Additionally, it’s my personal intention to manifest more opportunities to teach yoga, explore my personal transformation on wellness retreats, and cultivate more balance. As a creative entrepreneur in the wellness space, where a lot of my work is also online, it’s a challenge to remain balanced in mind, body, and spirit. But it’s the most important thing so I can be giving of my energy in a helpful way to others so it’s always something I’m working on.
We understand the need for Black Girl In Om and the awareness it’s begun to raise towards black women wanting to lead spiritually, physically and mentally well lives, but why? What or were there any other components that played a part in you wanting to start this soon-to-be phenomenon (if not already) in the female black community?
Zakkiyyah: You have to look at the world and the type of condition that we live in, especially as it pertains to black folks as a whole. Our spirits are being attacked by the media, state violence, and the larger systemic structures that we live in. These are epidemics going on everyday. They're happening so fast and rapidly. The best response to all of that is action. You have to take immediate action. That brings me to Black Girl In Om, and this vision that Lauren thought of..it’s a response. We’re talking about people’s mental, physical, and spiritual well being.. it’s a critical matter I think. We’re encouraging people of color to live their best lives. It’s needed. Especially for black people, at least for me. It’s really important during these time that black folks create and facilitate their own spaces and focus on our needs. We all have to build together and lift each other up. Black Girl In Om is a space for that. Women can connect with other women.. A space where women of color can feel empowered and have ownership over their own lives. Black Girl In Om for me as a whole is about manifesting positivity and safe spaces for meaningful connections and collective empowerment.

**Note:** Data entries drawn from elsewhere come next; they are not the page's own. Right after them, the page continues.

-- ==== Sys2Proof/Machine/Operands.lean ====
section
/-! DEFINITION. What a command's steps name: shadow and buffer bytes (41_shadow_state.md R140, 10_state.md R26), the LED
channel mapping and the cell check (R145 to R149), and the bytes a `BusSend` carries. -/

namespace Sys2Proof.Machine

/-- Where the window of a page begins (R38). -/
def Page.base : Page → Nat
  | .onoff => onoffBase
  | .pwm => pwmBase
  | .abm => abmBase
  | .func => funcBase

/-- Where `Shadow(pg, off)` stands; outside `Pages` and `Ext(pg)` it is not defined and the model faults (R140). -/
def shadowAddr (c : Config) (pg : Byte) (off : Nat) : Except Fault Nat :=
  match pageOf c pg with
  | none => .error .shadowDomain
  | some p => if off < p.ext then .ok (p.base + off) else .error .shadowDomain

/-- Where `DBUF[i]` stands (R26, R38). -/
def dbufAddr (i : Nat) : Except Fault Nat :=
  if i < dbufLen then .ok (dbufBase + i) else .error .dbufDomain

/-! Named views of the arrays (R20, R26, R27). -/

/-- `DBUF[i]`. -/
def State.dbuf (s : State) (i : Nat) : Byte := s.mem.read (dbufBase + i)
/-- `Shadow.onoff[o]`. -/
def State.onoff (s : State) (o : Nat) : Byte := s.mem.read (onoffBase + o)
/-- `Shadow.pwm[o]`. -/
def State.pwm (s : State) (o : Nat) : Byte := s.mem.read (pwmBase + o)
/-- `Shadow.abm[o]`. -/
def State.abm (s : State) (o : Nat) : Byte := s.mem.read (abmBase + o)
/-- `Shadow.func[f]`. -/
def State.func (s : State) (f : Nat) : Byte := s.mem.read (funcBase + f)
/-- `Shadow.intmask`. -/
def State.intmask (s : State) : Byte := s.mem.read intmaskAddr

/-! The LED channel mapping (R145 to R148): `k` is 0 for blue, 1 for green, 2 for red. -/

/-- `SubRow(row, k)` (R145). -/
def subRow (row k : Nat) : Nat := row * subrows + k

/-- `PwmOffset(row, col, k)` (R145). -/
def pwmOffset (row col k : Nat) : Nat := subRow row k * cols + col

/-- `Bank(col)` (R146). -/
def bank (col : Nat) : Nat := if col > 7 then 1 else 0

/-- `Idx(col)` (R146). -/
def colIdx (col : Nat) : Nat := if col > 7 then col - 8 else col

/-- `OnOffByte(row, col, k)` (R146). -/
def onOffByte (row col k : Nat) : Nat := subRow row k * 2 + bank col

/-- `OnOffBit(row, col, k)`, counted from the least significant bit (R146). -/
def onOffBit (col : Nat) : Nat := colIdx col

/-- `ChannelEnabled(o)` (R148): it reads the shadow only. -/
def channelEnabled (s : State) (o : Nat) : Bool :=
  decide ((s.onoff (o >>> 3) >>> (o &&& 7)) &&& 1#8 = 1#8)

/-- `CellCheck(row, col)` (R149): true when it raises nothing. The range test comes before the bit tests. -/
def cellCheck (s : State) (row col : Byte) : Bool :=
  decide (row.toNat < rows) && decide (col.toNat < cols)
    && (List.range 3).all fun k => channelEnabled s (pwmOffset row.toNat col.toNat k)

/-! The bytes a command sends. -/

/-- Where the byte of a `SEND` comes from. -/
inductive Src where
  /-- a value the command or the configuration gives -/
  | lit (b : Byte)
  /-- `DBUF[i]` -/
  | dbuf (i : Nat)
  /-- `func[F_CONFIG]` of the shadow with the OSD bit cleared (R167) -/
  | osdOff
  /-- `func[F_CONFIG]` of the shadow with the OSD bit set (R167) -/
  | osdOn
  deriving DecidableEq, Repr

/-- `v & ~(1 << CFG_OSD_BIT) & 0xFF` (R167). -/
def osdCleared (c : Config) (v : Byte) : Byte := v &&& ~~~(1#8 <<< c.cfgOsdBit)

/-- `v | (1 << CFG_OSD_BIT)` (R167). -/
def osdSet (c : Config) (v : Byte) : Byte := v ||| (1#8 <<< c.cfgOsdBit)

/-- The byte a source stands for in a state. -/
def evalSrc (s : State) : Src → Except Fault Byte
  | .lit b => .ok b
  | .dbuf i => (dbufAddr i).map s.mem.read
  | .osdOff => (shadowAddr s.cfg s.cfg.pFunc s.cfg.fConfig.toNat).map fun a => osdCleared s.cfg (s.mem.read a)
  | .osdOn => (shadowAddr s.cfg s.cfg.pFunc s.cfg.fConfig.toNat).map fun a => osdSet s.cfg (s.mem.read a)

/-- The bytes of several sources, in order. -/
def evalAll (s : State) : List Src → Except Fault (List Byte)
  | [] => .ok []
  | x :: xs =>
    match evalSrc s x, evalAll s xs with
    | .ok b, .ok bs => .ok (b :: bs)
    | .error f, _ => .error f
    | .ok _, .error f => .error f

/-- The two kinds of transaction (R112). -/
inductive Dir where
  | write
  | read
  deriving DecidableEq, Repr

/-- The R/W bit: 0 = write, 1 = read (R112). -/
def Dir.bit : Dir → BitVec 1
  | .write => 0
  | .read => 1

/-- The address byte of a START, `{ADDR7, rw}` (R112). -/
def addrByte (s : State) (d : Dir) : Byte := s.addr7 ++ d.bit

end Sys2Proof.Machine
end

Lauren: Absolutely, Zakkiyyah. So, what some people may not realize is that for many years I have been an advocate of social justice and dismantling oppressive structures including racism, sexism, and classism. Specifically, before moving to Chicago I worked with young black and brown people on art for social change and leadership development. I supported teens of color in expressing themselves, forming their own opinions of themselves, and intervening in problematic narratives that the media and those who have been in control of documenting history and constructing dominant narratives have built in an attempt to silence, control, and demean them. In graduate school, I further studied these systems. My passion for creating safe spaces for women of color, spaces that heal and uplift, is rooted in my awareness and understanding that these spaces matter deeply. They aren’t part of the broader trend toward yoga, meditation, and peace. These spaces matter because, like Zakkiyyah indicates, our spirits are under attack, and have been ever since our ancestors were violently brought to this land. Black Girl In Om, then, is in part about generational healing. Some of the women who come to our workshops are having conversations about self-care and self-love for the first time. Ever. That’s huge. And exciting. And I’m honored to be a part of it.